Jesus (to the disabled man): Are you here in this place hoping to be healed?

Disabled Man: 7 Kind Sir, I wait, like all of these people, for the waters to stir; but I cannot walk. If I am to be healed in the waters, someone must carry me into the pool. Without a helping hand, someone else beats me to the water’s edge each time it is stirred.

Jesus: 8 Stand up, carry your mat, and walk.

9 At the moment Jesus uttered these words, a healing energy coursed through the man and returned life to his limbs—he stood and walked for the first time in 38 years. But this was the Sabbath Day; and any work, including carrying a mat, was prohibited on this day.

Jewish Leaders (to the man who had been healed): 10 Must you be reminded that it is the Sabbath? You are not allowed to carry your mat today!

Formerly Disabled Man: 11 The man who healed me gave me specific instructions to carry my mat and go.

Jewish Leaders: 12 Who is the man who gave you these instructions? How can we identify Him?

13 The man genuinely did not know who it was that healed him. In the midst of the crowd and the excitement of his renewed health, Jesus had slipped away. 14 Some time later, Jesus found him in the temple and again spoke to him.
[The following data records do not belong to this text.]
/-- With a cell that is not 0 the result is a positive normal number below `2^64`. -/
theorem estimateWord_of_lt {ln : F64 → F64} (hpos : LnPos ln) (hfaithful : LnFaithful ln)
    (hlt : vcnt.toNat < 2 ^ p.toNat) :
    f64PosNormal (estimateWord ln p acc vcnt) = true ∧ f64Value (estimateWord ln p acc vcnt) < 2 ^ 64 := by
  rw [estimateWord]
  split
  · next hsmall =>
    obtain ⟨-, hne⟩ := h.takesSmallRange_iff.1 hsmall
    refine ⟨(smallRange_of_lt hpos hfaithful h.precision_le hne h.vcnt_le hlt).2.1, ?_⟩
    exact (smallRange_le hpos hfaithful h.precision_le hne h.vcnt_le hlt).trans_lt (by norm_num)
  · exact ⟨h.rawEstimate_spec.1, h.rawEstimate_lt⟩

/-- The result is finite, and `+0.0` exactly when every cell is 0 (rules R86, R89, R90). -/
theorem estimateWord_spec {ln : F64 → F64} (h1 : LnOne ln) (hpos : LnPos ln) (hfaithful : LnFaithful ln) :
    f64Proper (estimateWord ln p acc vcnt) = true ∧ f64Value (estimateWord ln p acc vcnt) < 2 ^ 64 ∧
      (estimateWord ln p acc vcnt = 0 ↔ vcnt.toNat = 2 ^ p.toNat) ∧
      (estimateWord ln p acc vcnt ≠ 0 → f64PosNormal (estimateWord ln p acc vcnt) = true) := by
  rcases h.vcnt_le.lt_or_eq with hlt | hfull
  · obtain ⟨hnormal, hbound⟩ := h.estimateWord_of_lt hpos hfaithful hlt
    refine ⟨f64Proper_of_posNormal hnormal, hbound, iff_of_false ?_ hlt.ne, fun _ => hnormal⟩
    intro hzero
    rw [hzero] at hnormal
    exact absurd hnormal (by decide)
  · rw [h.estimateWord_of_full hfull h1, f64Value_zero]
    exact ⟨by decide, by positivity, iff_of_true rfl hfull, fun hne => absurd rfl hne⟩

/-- The small-range value is faithful to `m * ln(Q)`: the product is exact and takes the words around `ln(Q)` to those
around `m * ln(Q)`. -/
theorem estimateWord_faithful {ln : F64 → F64} (hpos : LnPos ln) (hfaithful : LnFaithful ln) (hne : vcnt ≠ 0)
    (hlt : vcnt.toNat < 2 ^ p.toNat) (hE : f64Value (rawEstimate p acc) ≤ 5 / 2 * 2 ^ p.toNat) :
    FaithfulTo (2 ^ p.toNat * Real.log (f64Value (quotientQ p vcnt))) (estimateWord ln p acc vcnt) := by
  have hp := h.precision_le
  have hd := lnDomain_quotientQ hp hne h.vcnt_le
  have hge := quotientQ_ge_of_lt hp hne h.vcnt_le hlt
  obtain ⟨hlow, hhigh⟩ := ln_toNat_bounds hfaithful hd hge
  rw [estimateWord, if_pos (h.takesSmallRange_iff.2 ⟨hE, hne⟩),
    (smallRange_of_lt hpos hfaithful hp hne h.vcnt_le hlt).1]
  exact (hfaithful _ hd (ne_one_of_value_ge hd hge)).2.mul_two_pow (by omega) (by omega)

end ScanRange

/-! ### The responses of `EST` (rules R86 to R90) -/

/-- Settles O40: `fle` compares the values of `E` and `T`, and `T` is `2.5 m`. -/
theorem estSelectsByTheThreshold : Obligations.EstSelectsByTheThreshold := by
  intro s hinv hv
  have hiff := (scanRange_of_inv hinv hv).takesSmallRange_iff
  refine ⟨_, exec_est_of_valid hv, fun hsmall => ?_, fun hraw => ?_⟩
  · rw [estimateWord, if_pos (hiff.2 hsmall)]
    rfl
  · rw [estimateWord, if_neg (mt hiff.1 hraw)]
    rfl

/-- Settles O41: the new estimator has every cell 0, so `Zf = m`, `E = alpha * m` and `Q = 1.0`. -/
theorem zeroStateAnswersZero : Obligations.ZeroStateAnswersZero := by
  intro n s hlow hhigh
  have hn := precisionInRange_iff.2 ⟨hlow, hhigh⟩
  have hp : (construct n s).p.toNat = n.toNat := setWidth_toNat_of_inRange hn
  have hinv := inv_construct hn s
  have hrange := scanRange_of_inv hinv (construct_valid n s)
  have hzero : ∀ j, j < 2 ^ (construct n s).p.toNat → cellOf (construct n s) j = 0 := fun j _ =>
    cellOf_eq_cellAt hinv (construct_valid n s) j
  have hfull := (scanVcnt_le hinv (construct_valid n s)).2.2 hzero
  refine ⟨_, _, exec_init_of_inRange hn s, exec_est_of_valid (s := pushResponse (okWord 0) (construct n s)) rfl, ?_,
    hfull.trans (by rw [hp]), hrange.cvt_eq_of_full hfull, ?_, hrange.rawEstimate_lt_threshold hfull,
    quotientQ_of_full hrange.precision_le (ne_zero_of_full hfull) hrange.vcnt_le hfull, ?_⟩
  · rw [← pow_add, ← hp]
    exact hrange.acc_of_full hfull
  · rw [← hp]
    exact hrange.rawEstimate_of_full hfull
  · simp only [pushResponse_responses, scan_responses, construct_responses, pushResponse_p, pushResponse_regs]
    rw [hrange.estimateWord_of_full hfull ln64_one, List.append_assoc]
    rfl

/-- Settles O42: each operand and result in the order of the pseudocode, from the ranges of the two registers. -/
theorem estMeetsNoExceptionalCase : Obligations.EstMeetsNoExceptionalCase := by
  intro ln h1 hpos hfaithful s hinv hv
  have h := scanRange_of_inv hinv hv
  have hlow := h.precision_ge
  have hp := h.precision_le
  have hle := h.vcnt_le
  obtain ⟨hN, hNval⟩ := numeratorN_exact hlow hp
  obtain ⟨hE, hEge, hEle⟩ := h.rawEstimate_spec
  have hspec := h.estimateWord_spec h1 hpos hfaithful
  rw [(scanVcnt_le hinv hv).2] at hspec
  refine ⟨_, exec_est_of_valid hv, f64M_exact _, ⟨alphaLut_posNormal hlow hp, alphaLut_value_bounds hlow hp⟩,
    h.cvt_spec, fmul_alphaLut_f64M_exact hlow hp, ⟨hN, hNval, numeratorN_bounds hlow hp⟩,
    ⟨hE, alphaLut_mul_ge hlow hp, hEge, hEle, h.rawEstimate_lt⟩, ⟨(thresholdT_exact _).1, thresholdT_bounds hlow hp⟩,
    fun hne => ?_, fun hfull => smallRange_of_full h1 hp (ne_zero_of_full hfull) hle hfull, fun hne hlt => ?_, hspec⟩
  · obtain ⟨hQ, hQge, hQle⟩ := quotientQ_bounds hp hne hle
    exact ⟨f64OfNat_vcnt hne, ⟨hQ, lnDomain_quotientQ hp hne hle, hQge, hQle⟩, quotientQ_eq_one_iff hp hne hle⟩
  · have hd := lnDomain_quotientQ hp hne hle
    have hQge := quotientQ_ge_of_lt hp hne hle hlt
    obtain ⟨-, hR, hval⟩ := smallRange_of_lt hpos hfaithful hp hne hle hlt
    exact ⟨hQge, ⟨hpos _ hd (ne_one_of_value_ge hd hQge), (ln_value_bounds hfaithful hd hQge).1,
      (ln_toNat_bounds hfaithful hd hQge).2⟩, hR, hval, smallRange_le hpos hfaithful hp hne hle hlt⟩

/-- Settles O55: the block's own unit has the named properties. -/
theorem estAnswersAFiniteEstimate : Obligations.EstAnswersAFiniteEstimate := by
  intro s hinv hv
  have hspec := (scanRange_of_inv hinv hv).estimateWord_spec ln64_one ln64_pos ln64_faithful
  rw [(scanVcnt_le hinv hv).2] at hspec
  exact ⟨_, _, exec_est_of_valid hv, rfl, hspec⟩

/-- Settles O56: the small-range value is selected, and it is faithful. -/
theorem smallRangeResponseIsFaithful : Obligations.SmallRangeResponseIsFaithful := fun _ hinv hv =>
  ⟨_, _, exec_est_of_valid hv, rfl, (scanRange_of_inv hinv hv).estimateWord_faithful ln64_pos ln64_faithful⟩

end Sys2Proof.Machine
end

section
/-! PROOFS. Exceptions (60_exceptions). -/

namespace Sys2Proof.Machine

/-! ### Steps on a reserved word and on no move (rules R94, R104) -/

/-- Settles O7: the decoder rejects the word, and `{1, 2}` is the word of cause 2. -/
theorem stepAnswersAReservedWord : Obligations.StepAnswersAReservedWord := by
  intro s w rest hs hw
  obtain ⟨r, hr⟩ := (exists_reserved_iff w).2 hw
  rw [step_of_command hs, runWord_of_reserved hr]
  rfl

/-- Settles O9: the host has no next move to take. -/
theorem idleStepKeepsTheState : Obligations.IdleStepKeepsTheState := by
  intro s hs
  rw [step, nextMove, hs]
  rfl

/-! ### The cause a word raises (rules R92 to R97) -/

/-- The cause a command raises in the state `s`, if it raises one (rules R93, R95). -/
def commandCause (s : State) : Instr → Option Cause
  | .init n => if precisionInRange n then none else some .precisionOutOfRange
  | .obs _ => if s.valid then none else some .noEstimator
  | .est => if s.valid then none else some .noEstimator

/-- The cause a word raises in the state `s`, if it raises one: the decoder's check comes first (rules R94, R97). -/
def raisedCause (w : CmdWord) (s : State) : Option Cause :=
  match decode w with
  | .ok i => commandCause s i
  | .error _ => some .reservedEncoding

theorem raisedCause_of_command {w : CmdWord} {i : Instr} (h : decode w = .ok i) (s : State) :
    raisedCause w s = commandCause s i := by
  rw [raisedCause, h]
Jesus: Take a look at your body; it has been made whole and strong. So avoid a life of sin, or else a calamity greater than any disability may befall you.

15 The man went immediately to tell the Jewish leaders that Jesus was the mysterious healer. 16 So they began pursuing and attacking Jesus because He performed these miracles on the Sabbath.

Jesus (to His attackers): 17 My Father is at work. So I, too, am working.

18 He was justifying the importance of His work on the Sabbath, claiming God as His Father in ways that suggested He was equal to God. These pious religious leaders sought an opportunity to kill Jesus, and these words fueled their hatred.

Prayer:  Lord, thank you for asking me questions to stir my faith for a move of the Spirit.  I will pick up my mat and follow you into greater wholeness.  In Jesus’ name.  Amen.